# WORK REQUEST
Every line with "rises" in it should be copied from the data.
Top of DATA EXCERPTS
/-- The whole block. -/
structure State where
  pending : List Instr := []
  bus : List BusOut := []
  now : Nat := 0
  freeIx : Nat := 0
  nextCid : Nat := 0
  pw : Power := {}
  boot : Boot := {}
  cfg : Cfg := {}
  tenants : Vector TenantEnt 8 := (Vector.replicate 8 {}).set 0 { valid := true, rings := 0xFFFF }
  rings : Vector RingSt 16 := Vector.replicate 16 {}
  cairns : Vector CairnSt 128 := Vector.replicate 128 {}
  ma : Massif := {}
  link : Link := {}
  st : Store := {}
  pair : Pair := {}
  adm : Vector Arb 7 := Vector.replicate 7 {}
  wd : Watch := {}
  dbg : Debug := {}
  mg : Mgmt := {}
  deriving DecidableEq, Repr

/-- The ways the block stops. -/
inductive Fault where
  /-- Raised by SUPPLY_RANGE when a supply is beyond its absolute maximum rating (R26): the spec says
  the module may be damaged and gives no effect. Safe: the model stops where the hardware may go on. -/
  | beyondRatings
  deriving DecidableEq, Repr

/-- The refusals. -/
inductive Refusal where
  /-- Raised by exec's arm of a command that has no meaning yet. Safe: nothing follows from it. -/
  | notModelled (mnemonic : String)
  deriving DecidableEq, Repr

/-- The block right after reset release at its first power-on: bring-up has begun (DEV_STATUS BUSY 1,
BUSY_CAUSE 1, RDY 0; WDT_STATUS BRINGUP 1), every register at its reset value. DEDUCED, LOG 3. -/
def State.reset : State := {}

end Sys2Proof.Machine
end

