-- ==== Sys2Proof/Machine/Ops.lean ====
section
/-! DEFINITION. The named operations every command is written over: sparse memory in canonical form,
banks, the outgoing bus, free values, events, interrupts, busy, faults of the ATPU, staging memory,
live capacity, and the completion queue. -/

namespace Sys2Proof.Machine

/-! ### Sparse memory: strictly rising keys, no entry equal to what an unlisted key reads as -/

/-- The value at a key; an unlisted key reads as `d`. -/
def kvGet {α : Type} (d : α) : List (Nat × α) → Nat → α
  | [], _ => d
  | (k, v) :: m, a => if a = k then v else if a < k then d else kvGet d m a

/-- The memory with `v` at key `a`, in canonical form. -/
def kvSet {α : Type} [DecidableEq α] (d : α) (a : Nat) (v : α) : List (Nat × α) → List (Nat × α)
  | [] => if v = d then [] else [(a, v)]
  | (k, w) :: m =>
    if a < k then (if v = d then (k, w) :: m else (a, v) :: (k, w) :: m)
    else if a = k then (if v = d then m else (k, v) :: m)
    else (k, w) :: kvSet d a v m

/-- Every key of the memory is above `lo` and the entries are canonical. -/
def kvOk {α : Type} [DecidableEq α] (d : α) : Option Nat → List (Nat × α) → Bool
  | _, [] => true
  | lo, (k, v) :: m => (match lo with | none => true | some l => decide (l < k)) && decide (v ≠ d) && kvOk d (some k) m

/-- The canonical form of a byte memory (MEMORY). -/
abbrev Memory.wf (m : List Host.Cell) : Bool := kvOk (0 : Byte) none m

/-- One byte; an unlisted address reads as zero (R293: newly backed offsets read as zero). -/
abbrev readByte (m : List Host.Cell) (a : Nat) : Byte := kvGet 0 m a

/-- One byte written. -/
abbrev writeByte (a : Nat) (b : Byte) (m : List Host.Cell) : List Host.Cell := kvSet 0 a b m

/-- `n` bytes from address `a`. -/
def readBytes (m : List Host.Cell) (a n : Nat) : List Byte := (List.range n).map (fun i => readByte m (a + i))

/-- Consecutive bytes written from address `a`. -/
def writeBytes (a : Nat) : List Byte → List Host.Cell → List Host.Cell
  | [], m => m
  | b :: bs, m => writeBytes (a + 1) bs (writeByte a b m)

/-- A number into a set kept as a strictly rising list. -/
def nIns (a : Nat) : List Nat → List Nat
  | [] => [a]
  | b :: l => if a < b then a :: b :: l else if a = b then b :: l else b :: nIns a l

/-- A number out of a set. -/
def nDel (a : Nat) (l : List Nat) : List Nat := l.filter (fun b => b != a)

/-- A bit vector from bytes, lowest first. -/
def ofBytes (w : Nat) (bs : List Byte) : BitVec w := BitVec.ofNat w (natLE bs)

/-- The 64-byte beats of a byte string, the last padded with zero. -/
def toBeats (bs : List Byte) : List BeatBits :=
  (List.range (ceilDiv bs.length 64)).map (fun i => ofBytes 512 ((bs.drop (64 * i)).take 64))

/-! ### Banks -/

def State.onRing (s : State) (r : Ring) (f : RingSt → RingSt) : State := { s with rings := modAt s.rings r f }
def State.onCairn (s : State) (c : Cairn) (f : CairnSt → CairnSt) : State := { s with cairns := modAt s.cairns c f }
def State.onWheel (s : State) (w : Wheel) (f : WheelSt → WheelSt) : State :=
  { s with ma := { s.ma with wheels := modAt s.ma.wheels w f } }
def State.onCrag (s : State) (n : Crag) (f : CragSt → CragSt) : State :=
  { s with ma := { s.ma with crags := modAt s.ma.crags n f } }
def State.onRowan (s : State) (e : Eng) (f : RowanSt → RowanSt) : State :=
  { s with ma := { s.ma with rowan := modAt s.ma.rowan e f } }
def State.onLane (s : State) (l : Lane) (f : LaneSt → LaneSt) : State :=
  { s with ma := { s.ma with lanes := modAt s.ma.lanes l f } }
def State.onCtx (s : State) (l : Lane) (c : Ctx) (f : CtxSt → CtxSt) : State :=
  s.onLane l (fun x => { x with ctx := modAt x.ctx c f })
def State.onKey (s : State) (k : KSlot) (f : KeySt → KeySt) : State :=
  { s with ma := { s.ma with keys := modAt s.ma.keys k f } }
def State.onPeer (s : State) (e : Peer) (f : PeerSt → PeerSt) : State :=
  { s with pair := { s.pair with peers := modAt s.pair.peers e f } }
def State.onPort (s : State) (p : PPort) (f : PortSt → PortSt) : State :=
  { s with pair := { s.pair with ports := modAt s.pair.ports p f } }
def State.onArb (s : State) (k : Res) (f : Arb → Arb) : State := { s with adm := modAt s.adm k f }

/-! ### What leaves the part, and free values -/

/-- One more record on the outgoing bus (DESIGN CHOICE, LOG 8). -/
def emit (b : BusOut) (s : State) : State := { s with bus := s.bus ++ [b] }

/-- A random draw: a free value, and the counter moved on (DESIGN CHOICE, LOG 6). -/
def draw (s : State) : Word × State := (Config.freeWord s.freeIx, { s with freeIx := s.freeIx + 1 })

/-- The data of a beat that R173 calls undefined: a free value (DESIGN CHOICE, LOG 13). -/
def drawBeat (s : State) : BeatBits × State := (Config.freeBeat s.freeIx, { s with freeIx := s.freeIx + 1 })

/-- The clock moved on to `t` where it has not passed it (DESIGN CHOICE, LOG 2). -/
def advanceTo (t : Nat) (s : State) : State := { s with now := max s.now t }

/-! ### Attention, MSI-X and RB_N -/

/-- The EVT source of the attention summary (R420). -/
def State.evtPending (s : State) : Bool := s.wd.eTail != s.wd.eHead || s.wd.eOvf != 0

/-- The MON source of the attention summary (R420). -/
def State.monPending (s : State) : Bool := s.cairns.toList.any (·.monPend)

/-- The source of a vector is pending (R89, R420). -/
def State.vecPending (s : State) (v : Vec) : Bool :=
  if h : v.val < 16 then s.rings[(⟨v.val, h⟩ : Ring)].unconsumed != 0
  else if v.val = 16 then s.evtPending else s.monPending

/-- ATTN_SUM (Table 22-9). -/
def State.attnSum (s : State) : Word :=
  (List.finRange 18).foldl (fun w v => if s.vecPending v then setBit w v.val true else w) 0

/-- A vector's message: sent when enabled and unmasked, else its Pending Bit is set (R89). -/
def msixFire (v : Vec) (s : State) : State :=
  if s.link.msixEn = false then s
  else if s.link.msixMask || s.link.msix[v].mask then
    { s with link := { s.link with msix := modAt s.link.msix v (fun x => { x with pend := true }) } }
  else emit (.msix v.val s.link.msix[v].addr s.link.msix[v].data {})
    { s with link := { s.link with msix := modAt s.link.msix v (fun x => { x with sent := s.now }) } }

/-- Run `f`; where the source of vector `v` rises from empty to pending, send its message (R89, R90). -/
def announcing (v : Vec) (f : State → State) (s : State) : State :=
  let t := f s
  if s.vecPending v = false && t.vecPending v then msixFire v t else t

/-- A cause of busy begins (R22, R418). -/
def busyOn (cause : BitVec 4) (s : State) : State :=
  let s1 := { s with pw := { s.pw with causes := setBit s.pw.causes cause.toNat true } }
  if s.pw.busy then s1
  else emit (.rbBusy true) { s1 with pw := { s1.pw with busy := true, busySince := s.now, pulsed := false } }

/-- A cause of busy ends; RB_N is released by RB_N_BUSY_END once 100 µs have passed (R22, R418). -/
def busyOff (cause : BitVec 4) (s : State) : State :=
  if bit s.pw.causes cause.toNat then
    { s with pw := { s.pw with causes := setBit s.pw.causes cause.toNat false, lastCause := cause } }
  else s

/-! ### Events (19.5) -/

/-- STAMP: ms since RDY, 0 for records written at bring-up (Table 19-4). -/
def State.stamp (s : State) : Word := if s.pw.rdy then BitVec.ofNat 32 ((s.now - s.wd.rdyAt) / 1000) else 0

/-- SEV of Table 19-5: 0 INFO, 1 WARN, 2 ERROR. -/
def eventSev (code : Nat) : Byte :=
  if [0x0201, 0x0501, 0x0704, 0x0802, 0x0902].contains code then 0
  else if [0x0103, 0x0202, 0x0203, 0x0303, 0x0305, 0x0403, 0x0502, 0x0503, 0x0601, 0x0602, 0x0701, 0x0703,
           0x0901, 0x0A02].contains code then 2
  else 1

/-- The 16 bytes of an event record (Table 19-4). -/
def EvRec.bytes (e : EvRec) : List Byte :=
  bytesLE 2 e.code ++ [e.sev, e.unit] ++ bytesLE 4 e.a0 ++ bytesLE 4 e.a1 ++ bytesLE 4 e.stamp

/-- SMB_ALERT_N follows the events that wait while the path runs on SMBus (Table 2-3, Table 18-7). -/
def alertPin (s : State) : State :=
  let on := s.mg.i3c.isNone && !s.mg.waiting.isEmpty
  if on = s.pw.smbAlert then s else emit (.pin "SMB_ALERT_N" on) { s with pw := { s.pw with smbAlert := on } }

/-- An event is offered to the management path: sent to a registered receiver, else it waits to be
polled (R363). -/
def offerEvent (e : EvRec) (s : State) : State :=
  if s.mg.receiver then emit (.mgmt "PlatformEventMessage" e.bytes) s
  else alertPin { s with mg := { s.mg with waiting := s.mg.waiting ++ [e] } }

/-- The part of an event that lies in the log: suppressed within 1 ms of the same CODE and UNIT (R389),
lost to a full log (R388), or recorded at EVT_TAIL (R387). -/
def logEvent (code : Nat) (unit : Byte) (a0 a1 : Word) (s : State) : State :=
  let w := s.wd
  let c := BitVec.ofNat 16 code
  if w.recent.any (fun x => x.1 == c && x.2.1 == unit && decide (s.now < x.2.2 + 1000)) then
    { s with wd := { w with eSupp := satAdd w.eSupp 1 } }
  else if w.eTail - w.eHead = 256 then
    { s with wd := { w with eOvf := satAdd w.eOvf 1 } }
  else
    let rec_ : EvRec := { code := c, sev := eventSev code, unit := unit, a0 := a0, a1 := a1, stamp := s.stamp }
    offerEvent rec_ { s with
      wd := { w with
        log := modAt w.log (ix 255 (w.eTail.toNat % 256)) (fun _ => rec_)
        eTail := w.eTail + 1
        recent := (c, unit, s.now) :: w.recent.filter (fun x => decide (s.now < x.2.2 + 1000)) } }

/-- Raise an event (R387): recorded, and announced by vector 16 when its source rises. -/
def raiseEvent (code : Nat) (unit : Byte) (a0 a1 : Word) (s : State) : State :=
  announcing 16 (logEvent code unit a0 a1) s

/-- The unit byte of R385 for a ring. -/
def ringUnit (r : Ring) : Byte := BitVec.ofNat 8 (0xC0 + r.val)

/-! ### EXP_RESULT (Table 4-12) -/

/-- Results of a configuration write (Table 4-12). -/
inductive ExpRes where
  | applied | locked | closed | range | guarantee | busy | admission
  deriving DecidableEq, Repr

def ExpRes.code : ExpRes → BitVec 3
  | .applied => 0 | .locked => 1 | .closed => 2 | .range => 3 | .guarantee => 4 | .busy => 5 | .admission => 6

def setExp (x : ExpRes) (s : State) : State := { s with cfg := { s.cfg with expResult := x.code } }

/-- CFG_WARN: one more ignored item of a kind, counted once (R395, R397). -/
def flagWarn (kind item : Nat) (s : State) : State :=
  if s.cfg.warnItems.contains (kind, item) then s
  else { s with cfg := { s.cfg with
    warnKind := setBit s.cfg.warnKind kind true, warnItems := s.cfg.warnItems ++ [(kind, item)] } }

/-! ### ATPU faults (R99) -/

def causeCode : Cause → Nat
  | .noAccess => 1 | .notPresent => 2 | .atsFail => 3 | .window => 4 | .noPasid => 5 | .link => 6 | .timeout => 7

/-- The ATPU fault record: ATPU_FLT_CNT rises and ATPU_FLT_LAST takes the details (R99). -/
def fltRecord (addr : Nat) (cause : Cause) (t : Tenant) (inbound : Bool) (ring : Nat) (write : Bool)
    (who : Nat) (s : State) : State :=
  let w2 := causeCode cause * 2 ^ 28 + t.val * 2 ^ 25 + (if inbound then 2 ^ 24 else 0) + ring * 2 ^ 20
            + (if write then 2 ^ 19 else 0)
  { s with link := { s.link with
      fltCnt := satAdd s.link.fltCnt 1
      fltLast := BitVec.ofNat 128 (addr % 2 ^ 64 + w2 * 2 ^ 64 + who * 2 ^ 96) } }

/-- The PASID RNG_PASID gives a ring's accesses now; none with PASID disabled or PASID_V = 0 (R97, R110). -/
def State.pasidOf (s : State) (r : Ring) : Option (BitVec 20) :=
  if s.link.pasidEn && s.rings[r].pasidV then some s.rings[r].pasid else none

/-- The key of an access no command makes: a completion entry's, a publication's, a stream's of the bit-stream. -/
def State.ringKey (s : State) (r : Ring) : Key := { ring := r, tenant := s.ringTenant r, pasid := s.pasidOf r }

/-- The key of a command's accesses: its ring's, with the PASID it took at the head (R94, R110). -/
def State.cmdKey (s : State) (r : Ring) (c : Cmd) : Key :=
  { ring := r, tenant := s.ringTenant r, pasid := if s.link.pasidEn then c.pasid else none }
Bottom of DATA EXCERPTS
# RESULT BELOW
/-- Run `f`; where the source of vector `v` rises from empty to pending, send its message (R89, R90). -/
/-- Raise an event (R387): recorded, and announced by vector 16 when its source rises. -/
/-- The ATPU fault record: ATPU_FLT_CNT rises and ATPU_FLT_LAST takes the details (R99). -/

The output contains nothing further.